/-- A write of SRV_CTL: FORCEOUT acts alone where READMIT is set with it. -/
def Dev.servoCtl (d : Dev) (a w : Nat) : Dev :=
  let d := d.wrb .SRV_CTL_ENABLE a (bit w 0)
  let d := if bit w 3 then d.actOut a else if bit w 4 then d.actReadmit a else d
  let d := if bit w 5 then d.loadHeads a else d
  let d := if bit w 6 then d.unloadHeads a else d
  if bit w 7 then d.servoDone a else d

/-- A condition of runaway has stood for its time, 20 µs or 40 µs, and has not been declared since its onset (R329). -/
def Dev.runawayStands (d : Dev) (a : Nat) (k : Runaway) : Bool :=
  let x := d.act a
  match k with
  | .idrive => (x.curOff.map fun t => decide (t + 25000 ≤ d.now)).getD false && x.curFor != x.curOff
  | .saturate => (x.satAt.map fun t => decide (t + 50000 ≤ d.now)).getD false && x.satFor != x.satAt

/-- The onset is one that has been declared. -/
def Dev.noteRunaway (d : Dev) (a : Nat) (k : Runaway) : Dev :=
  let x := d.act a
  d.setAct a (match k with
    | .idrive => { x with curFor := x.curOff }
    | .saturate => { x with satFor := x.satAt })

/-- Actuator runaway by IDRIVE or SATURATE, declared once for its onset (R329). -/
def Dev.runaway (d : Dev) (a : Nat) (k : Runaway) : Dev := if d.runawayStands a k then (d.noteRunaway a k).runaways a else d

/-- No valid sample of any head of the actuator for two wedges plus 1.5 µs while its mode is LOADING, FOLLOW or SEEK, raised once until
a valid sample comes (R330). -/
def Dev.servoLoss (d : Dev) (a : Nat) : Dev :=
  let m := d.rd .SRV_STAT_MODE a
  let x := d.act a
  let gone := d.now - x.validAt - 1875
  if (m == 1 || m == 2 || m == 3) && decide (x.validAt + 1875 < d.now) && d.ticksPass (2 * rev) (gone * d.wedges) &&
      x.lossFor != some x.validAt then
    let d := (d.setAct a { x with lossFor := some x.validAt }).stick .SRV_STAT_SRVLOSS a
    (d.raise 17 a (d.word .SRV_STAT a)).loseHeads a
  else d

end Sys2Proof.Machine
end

----------

• _Goal of the exercise_
Give back all of the records exactly as they were provided above.

• _Task response_
/-- A write of SRV_CTL: FORCEOUT acts alone where READMIT is set with it. -/
def Dev.servoCtl (d : Dev) (a w : Nat) : Dev :=
  let d := d.wrb .SRV_CTL_ENABLE a (bit w 0)
  let d := if bit w 3 then d.actOut a else if bit w 4 then d.actReadmit a else d
  let d := if bit w 5 then d.loadHeads a else d
  let d := if bit w 6 then d.unloadHeads a else d
  if bit w 7 then d.servoDone a else d

/-- A condition of runaway has stood for its time, 20 µs or 40 µs, and has not been declared since its onset (R329). -/
def Dev.runawayStands (d : Dev) (a : Nat) (k : Runaway) : Bool :=
  let x := d.act a
  match k with
  | .idrive => (x.curOff.map fun t => decide (t + 25000 ≤ d.now)).getD false && x.curFor != x.curOff
  | .saturate => (x.satAt.map fun t => decide (t + 50000 ≤ d.now)).getD false && x.satFor != x.satAt

/-- The onset is one that has been declared. -/
def Dev.noteRunaway (d : Dev) (a : Nat) (k : Runaway) : Dev :=
  let x := d.act a
  d.setAct a (match k with
    | .idrive => { x with curFor := x.curOff }
    | .saturate => { x with satFor := x.satAt })

/-- Actuator runaway by IDRIVE or SATURATE, declared once for its onset (R329). -/
def Dev.runaway (d : Dev) (a : Nat) (k : Runaway) : Dev := if d.runawayStands a k then (d.noteRunaway a k).runaways a else d

/-- No valid sample of any head of the actuator for two wedges plus 1.5 µs while its mode is LOADING, FOLLOW or SEEK, raised once until
a valid sample comes (R330). -/
def Dev.servoLoss (d : Dev) (a : Nat) : Dev :=
  let m := d.rd .SRV_STAT_MODE a
  let x := d.act a
  let gone := d.now - x.validAt - 1875
  if (m == 1 || m == 2 || m == 3) && decide (x.validAt + 1875 < d.now) && d.ticksPass (2 * rev) (gone * d.wedges) &&
      x.lossFor != some x.validAt then
    let d := (d.setAct a { x with lossFor := some x.validAt }).stick .SRV_STAT_SRVLOSS a
    (d.raise 17 a (d.word .SRV_STAT a)).loseHeads a
  else d

end Sys2Proof.Machine
end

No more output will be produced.